Cette fois je n'ai vraiment pas intérêt à le contredire, tout au moins pour l'instant,. J'attends la suite en haletant. Je cligne des yeux, je renifle, dernière défense de mon amour-propre, pour lui montrer que je n'ai pas peur.

- "Homme !" Qu'est-ce que c'est pour toi l'homme, si ce n'est la volonté qui régit et transforme la nature à son service, la volonté et le travail de "l'instinct" ? La masse des cellules en prolifération que les "forces naturelles" s'exerçant selon des recettes ossifiées ont d'abord structurée, composée, définitivement fixée, sans demander l'avis de la volonté et de l'intelligence, et ne l'ont transmise qu'ensuite au raisonnement, une fois prête et ayant acquis une forme non transformable, pour qu'il en fasse bon usage s'il le peut, cette masse est-elle plus homme que le projet qui germe avec préméditation dans la conscience, dans le neurone solitaire ? Et sous sa conduite, avec l'aide des forces biologiques, ces cellules s'agglomèrent et composent la forme à leur convenance. Grâce à Dieu le processus n'est plus réversible, désormais c'est l'intelligence qui donne ses instructions à l'instinct et aux processus biologiques pour modeler la vie ; l'étincelle divine insufflée dans le corps animal n'est plus fonction d'un instinct impuissant comme c'est le cas chez vous, dans votre pays. Homme ! Serait-ce peut-être toi l'homme pour être né par hasard du corps du singe ? Et pas moi ou mon ami Pek-Bar, ici présent, qui avons décidé à notre âge ovulaire intelligent la forme enthousiaste que nous voulions choisir dans un riche livre d'images de la nature, et si ça nous plaît, demain nous nous réduirons à des ovules élémentaires avant de choisir de nouvelles formes ?

J'essaye bien de répondre, mais seuls de misérables borborygmes s'échappent de ma gorge.

Mon accompagnateur m'écoute, il me toise. Puis il s'adresse à l'arachnide. Et, chose étonnante, je comprends ce qu’il dit.

- Il veut voir un homme. Semblable à lui-même. Je soupçonne qu'on est en train d'achever les finitions de sa compagne. Emmène-le chez Ha-Bang.

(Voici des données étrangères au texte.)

/-- Settles O24: RETT and TRAP raise; the window trap writes the trap window and its handler runs before the next
operation; RETE resumes after one rotation back, or without it out of the last-resort state. -/
theorem trapsAndReturnsComplete : Obligations.TrapsAndReturnsComplete := by
  refine ⟨⟨?rett, ?trap⟩, ⟨?enter, ?handled, ?handlerError, ?handler, ?handlerTrap⟩, ?resume, ?lastResort, ?frameFault⟩
  case rett => exact fun s a l c s1 => exec_rett
  case trap => exact fun s a l c r x y s3 => exec_trap
  case enter =>
    rintro s c o fpc npc _ rfl
    obtain ⟨k', hk, htw, hwt, hreel, hglob, htrapw⟩ := enterWindowTrap_eq s c o fpc
    refine ⟨k', hk, htw, hwt, hreel, hglob, ?_, ?_, fun n hn => ?_⟩ <;> rw [htrapw, Tbl.getD_put, Tbl.getD_put]
    · rfl
    · rfl
    · rw [if_neg (by omega), if_neg (by omega)]; rfl
  case handled => exact fun s a op l body c s1 => runLong_of_handled
  case handlerError => exact fun s a op l body c z => runLong_of_handler_error
  case handler => exact fun s c t s1 => windowHandler_ok
  case handlerTrap => exact fun s c t f => windowHandler_error
  case resume =>
    intro s a l c s1 sp f s2 s3 h hg ht hd hl hf hlr hw hb
    exact congrArg Host.Outcome.next (runLong_ok h (bodyRete_resume ⟨hg, ht, hd, hl⟩ hf hlr hw hb))
  case lastResort =>
    intro s a l c s1 sp f s2 h hg ht hd hl hf hlr
    exact congrArg Host.Outcome.next (runLong_ok h (bodyRete_lastResort ⟨hg, ht, hd, hl⟩ hf hlr))
  case frameFault =>
    intro s a l c s1 sp f s2 x h hg ht hd hl hf
    exact congrArg Host.Outcome.next (runLong_trap h (bodyRete_fault ⟨hg, ht, hd, hl⟩ hf) (by simp [wordTrap]))

/-! ### Loops (R107, R206) -/

theorem loopCount_ok (hx : isFix x = true) (hv : valOf x < 2 ^ 32) : loopCount x = pure (valOf x) :=
  if_pos (by simpa [hx] using hv)

/-- The operands of LOOP: a count, and a distance to an address in the running code object. -/
structure LoopOperands (s : State) (c : CoreId) (x y : Word) (first : Nat) : Prop where
  count : isFix x = true
  short : valOf x < 2 ^ 32
  fix : isFix y = true
  forward : 0 ≤ fixVal y
  aligned : fixVal y % 4 = 0
  inCode : inCode s c (first + valOf y) = true

theorem atStep_congr {α : Type} {m m' : M α} (n : Nat) (h : m s = m' s) : atStep n m s = atStep n m' s := by
  simp only [atStep, h]

/-- LOOP passes its checks and sets up the level or skips the body. -/
theorem bodyLoop_eq {len first : Nat} (ho : Operand .loop l c s1 r y s3) (hx : (s3.core c).getReg l.ra.toNat = x)
    (hf : first = (s3.core c).pc + len) (h : LoopOperands s3 c x y first) :
    bodyLoop l len c s1 = atStep 10 (loopSetup c first (first + valOf y) (valOf x)) s3 := by
  obtain ⟨s2, h1, h2⟩ := ho.read
  have hy : (fixVal y < 0 || fixVal y % 4 != 0) = false := by simp [h.forward, h.aligned]
  subst hx hf
  rw [bodyLoop, M.bind_ok h1, M.bind_ok h2, M.bind_regM, M.bind_getC]
  refine atStep_congr 10 ?_
  rw [loopCount_ok h.count h.short, M.bind_pure, wantFix, if_pos h.fix, M.bind_pure, hy, if_neg Bool.false_ne_true,
    M.bind_ok rfl, h.inCode]
  rfl

theorem loopSetup_level {first last count : Nat} (hc : count ≠ 0) (hd : (s.core c).ld ≠ 4) :
    loopSetup c first last count s = .ok (.seq, s.modCore c (fun k => newLevel k first last count)) := by
  rw [loopSetup, M.bind_getC, if_neg hc, if_neg hd]
  rfl

theorem loopSetup_full {first last count : Nat} (hc : count ≠ 0) (hd : (s.core c).ld = 4) :
    loopSetup c first last count s = .error (.trap { cause := .loopDepth, step := 10 }) := by
  rw [loopSetup, M.bind_getC, if_neg hc, if_pos hd]
  rfl

theorem loopSetup_skip {first last n : Nat} (hn : lengthAt c last s = .ok (n, s4)) :
    loopSetup c first last 0 s = .ok (.skip (last + n), s4) := by
  rw [loopSetup, M.bind_getC, if_pos rfl, M.bind_ok hn]
  rfl

theorem exec_loop {first : Nat} (h : Ready s a .loop l c r x y s3) (hf : first = (s3.core c).pc + 4 * l.parcels)
    (ho : LoopOperands s3 c x y first) (hs : loopSetup c first (first + valOf y) (valOf x) s3 = .ok (fl, s4)) :
    exec (.loop a l) s = .next (retire s4 c (s.core c).pc (4 * l.parcels) fl) := by
  refine congrArg Host.Outcome.next (h.runs fun s1 hb => ?_)
  rw [bodyLoop_eq hb h.first hf ho, atStep_ok 10 hs]

theorem exec_loop_depth {first : Nat} (h : Ready s a .loop l c r x y s3) (hf : first = (s3.core c).pc + 4 * l.parcels)
    (ho : LoopOperands s3 c x y first) (hc : valOf x ≠ 0) (hd : (s3.core c).ld = 4) :
    exec (.loop a l) s = .next (raised s l c { cause := .loopDepth, step := 10 }) := by
  refine congrArg Host.Outcome.next (h.traps (fun s1 hb => ?_) (by simp))
  rw [bodyLoop_eq hb h.first hf ho, atStep_trap 10 (loopSetup_full hc hd)]
  rfl

theorem exec_loopx (h : Ready s a .loopx l c r x y s3) (hd : ((movedIndex s3 c r).core c).ld ≠ 0)
    (hl : Lands (movedIndex s3 c r) c y) (hf : retFmt y = ((movedIndex s3 c r).core c).fmt) :
    exec (.loopx a l) s
      = .next (retireJump s l (continueAt ((movedIndex s3 c r).modCore c endLevel) c y) c) := by
  refine congrArg Host.Outcome.next (h.runs fun s1 ho => ?_)
  rw [bodyLoopx, M.bind_ok (operandX_ok ho), M.bind_getC, if_neg hd, M.bind_ok (atStep_ok 10 (jumpTarget_of_lands hl hf))]
  rfl

/-- Settles O25: LOOP by its count and depth, LOOPX, and the loop test by the count that it finds. -/
theorem loopsComplete : Obligations.LoopsComplete := by
  refine ⟨⟨?level, ?skip, ?depth, ?loopx⟩, ?again, ?last, fun n k pc next => loopTest_elsewhere n next⟩
  case level =>
    intro s a l c r x y s3 first h hx hc hv hy h0 h4 hf hin hd
    exact exec_loop h hf ⟨hx, hv, hy, h0, h4, hin⟩ (loopSetup_level (Nat.ne_of_gt hc) hd)
  case skip =>
    rintro s a l c r _ y s3 first n s4 h rfl hy h0 h4 hf hin hn
    exact exec_loop h hf ⟨isFix_fixN 0, by decide, hy, h0, h4, hin⟩ (loopSetup_skip hn)
  case depth =>
    intro s a l c r x y s3 first h hx hc hv hy h0 h4 hf hin hd
    exact exec_loop_depth h hf ⟨hx, hv, hy, h0, h4, hin⟩ (Nat.ne_of_gt hc) hd
  case loopx => exact fun s a l c r x y s3 => exec_loopx
  case again =>
    intro n k pc next h hc
    have hlt : bitsOf (k.lcN (k.ld - 1)) 31 0 < 2 ^ 32 := bitsOf_lt _ 31 0
    rw [loopTest_again n next h hc]
    refine ⟨rfl, rfl, ?_⟩
    rw [Core.lcN_putD, bitsOf_withBits_same _ _ (by decide), Nat.mod_eq_of_lt (Nat.lt_of_le_of_lt (Nat.sub_le _ 1) hlt)]
  case last =>
    intro k pc next h hd hc
    have hl : (endLevel k).ld = 0 := by rw [endLevel_ld (by omega), hd]
    have he : atLoopEnd (endLevel k) pc = false := by simp [atLoopEnd, innermost, hl]
    rw [loopTest_last 4 next h (by rwa [hd]), loopTest_elsewhere 4 next he]
    exact ⟨rfl, hl⟩

/-! ### Windows and spaces (R94, R270) -/

theorem windowStep_ok {o : Bool} (ht : (s.core c).tw = true) (h : (if o then spill c else fill c) s = .ok ((), s1)) :
    windowStep c o s = .ok (.seq, s1) := by
  simp [windowStep, ht, h]

theorem windowStep_outside {o : Bool} (ht : (s.core c).tw = false) :
    windowStep c o s = .error (.doubleFault 6 { cause := .doubleFault }) := by
  simp [windowStep, ht]

theorem exec_space (h : Ready s a .space l c r x y s3) (hy : isFix y = true) (hv : valOf y < 4096) (hd : Drains s3 c) :
    exec (.space a l) s = .next (done s l c r
      (rearea ((drainStores s3 c).modCore c (fun k => k.setStatus 43 32 (valOf y))) c)
      (fixN ((drainStores s3 c).core c).space)) := by
  refine congrArg Host.Outcome.next (h.unary ?_)
  simp only [hy, hv, decide_true, Bool.and_true, if_true, M.bind_drainM hd, M.bind_getC, M.bind_modC]

/-! ### Contexts (R98 to R102) -/

theorem contextOp_ok {f : CoreId → Word → M Unit} (ho : Operand op l c s1 r y s3) (hf : f c y s3 = .ok ((), s4)) :
    contextOp op l f c s1 = .ok (.seq, movedIndex s4 c r) := by
  obtain ⟨s2, h1, h2⟩ := ho.read
  rw [contextOp, M.bind_ok h1, M.bind_ok h2, M.bind_ok hf, M.bind_postB]
  rfl

/-- A context operation retires when its work is done. -/
theorem Ready.context {f : CoreId → Word → M Unit} (h : Ready s a op l c r x y s3) (hf : f c y s3 = .ok ((), s4)) :
    runLong s a op l (contextOp op l f) = doneC s l c r s4 :=
  h.runs fun _ ho => contextOp_ok ho hf

/-- No error strikes the second pass of a restore of a calm command. -/
theorem secondPass_of_calm (h : a.upset = .none) : secondPass a = pure () := by
  rw [secondPass, h]
  rfl

theorem Ready.calm (h : Ready s a op l c r x y s3) : a.upset = .none :=
  let ⟨_, hi, _⟩ := h.issued
  hi.calm
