-- ==== Sys2Proof/WellFormed.lean ====
section
/-! DEFINITION. Checks on terms. An `Instr` cannot be ill-formed: every operand has exactly the width of its field and
every value of the field is legal (30_encoding.md R81, R82). What can be ill-formed is an assembler line, whose numbers are
unbounded ("An operand out of range is an assembly error", R90), and a 16-bit word taken as a response (R87). -/

namespace Sys2Proof

/-- The number an operand stands for, `none` for KEYLEN before any `.key` (R91). -/
def AsmNum.value (keylen : Option Nat) : AsmNum → Option Nat
  | .lit n => some n
  | .keylen => keylen

/-- The operand has a value, at most `max`. -/
def AsmNum.inRange (keylen : Option Nat) (max : Nat) (n : AsmNum) : Bool :=
  match n.value keylen with
  | some v => decide (v ≤ max)
  | none => false

/-- Every number of the list is a byte. -/
def allBytes (bs : List Nat) : Bool := bs.all fun b => decide (b ≤ 255)

/-- The operand ranges of R90 to R92. KEYLEN is an operand of the START that TRANSFORM expands to, so it is range-checked
there as well. -/
def AsmLine.wf (keylen : Option Nat) : AsmLine → Bool
  | .start n => n.inRange keylen 4095
  | .data b => b.inRange keylen 255
  | .endCall => true
  | .word w => w.inRange keylen 65535
  | .key bs => allBytes bs
  | .datas bs => allBytes bs
  | .transform bs => AsmNum.keylen.inRange keylen 4095 && allBytes bs
  | .blank => true

/-- The words the engine may emit (R87): ACK, BYTE with any value, ERR with code 1 to 3. "No other word is ever emitted". -/
def isResponseWord (w : Word) : Bool :=
  w == 0x1000#16 || w &&& 0xFF00#16 == 0x2000#16 || w == 0xF001#16 || w == 0xF002#16 || w == 0xF003#16

/-- What the row of opcode_table.json (and R93) gives an instruction: width of the code, match and mask. -/
def tableRow : Instr → Nat × Nat × Nat
  | .start _ => (16, 0x1000, 0xF000)
  | .data _ => (16, 0x2000, 0xFF00)
  | .endCall => (16, 0x3000, 0xFFFF)
  | .dispatchIdle => (4, 0x0, 0xF)
  | .chkkey => (4, 0x1, 0xF)
  | .sinit => (4, 0x2, 0xF)
  | .kbeg => (4, 0x3, 0xF)
  | .kstep => (4, 0x4, 0xF)
  | .prst => (4, 0x5, 0xF)
  | .dispatchReady => (4, 0x6, 0xF)
  | .pstep => (4, 0x7, 0xF)
  | .xorb => (4, 0x8, 0xF)
  | .endc => (4, 0x9, 0xF)

end Sys2Proof
end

Un éclair : l'arachnide me prend sur son dos, ses ailes se déploient. Nous fendons l'air. Nous piquons, nous touchons terre. Un magnifique parc. Dans l'arrière-plan un beau palais, il tourne lentement sur lui-même.

L'arachnide s'est envolé, une superbe silhouette féminine vêtue de soie blanche s'approche lentement sur la route.

Une princesse !

J'ai un coup au cœur, seuls mes yeux parlent. Un court instant elle n'est que sourire, puis elle fronce les sourcils. Sa voix tinte et roucoule comme une cloche et comme une colombe.

- Attends… Écoute… Ferme les yeux… Ne pense à rien… Je vois que ta volonté est encore chancelante… J'exercerai cette volonté à ta place… Laisse-toi aller… Comme ça, tu ne me plais pas… Mais je vais te métamorphoser en un crapaud superbe…

Je hurle comme dans un cauchemar. Je saute par-dessus la clôture, je me mets à courir vers la gare, peut-être que le train n'est pas encore parti.

 

Suite du recueil

 



[1] Oswald Spengler (1880-1936). Essayiste, philosophe allemand, auteur de "Le déclin de l’Occident" (« la force créatrice est morte … elle faisait une onde immense jaillie des profondeurs d’un passé obscur »).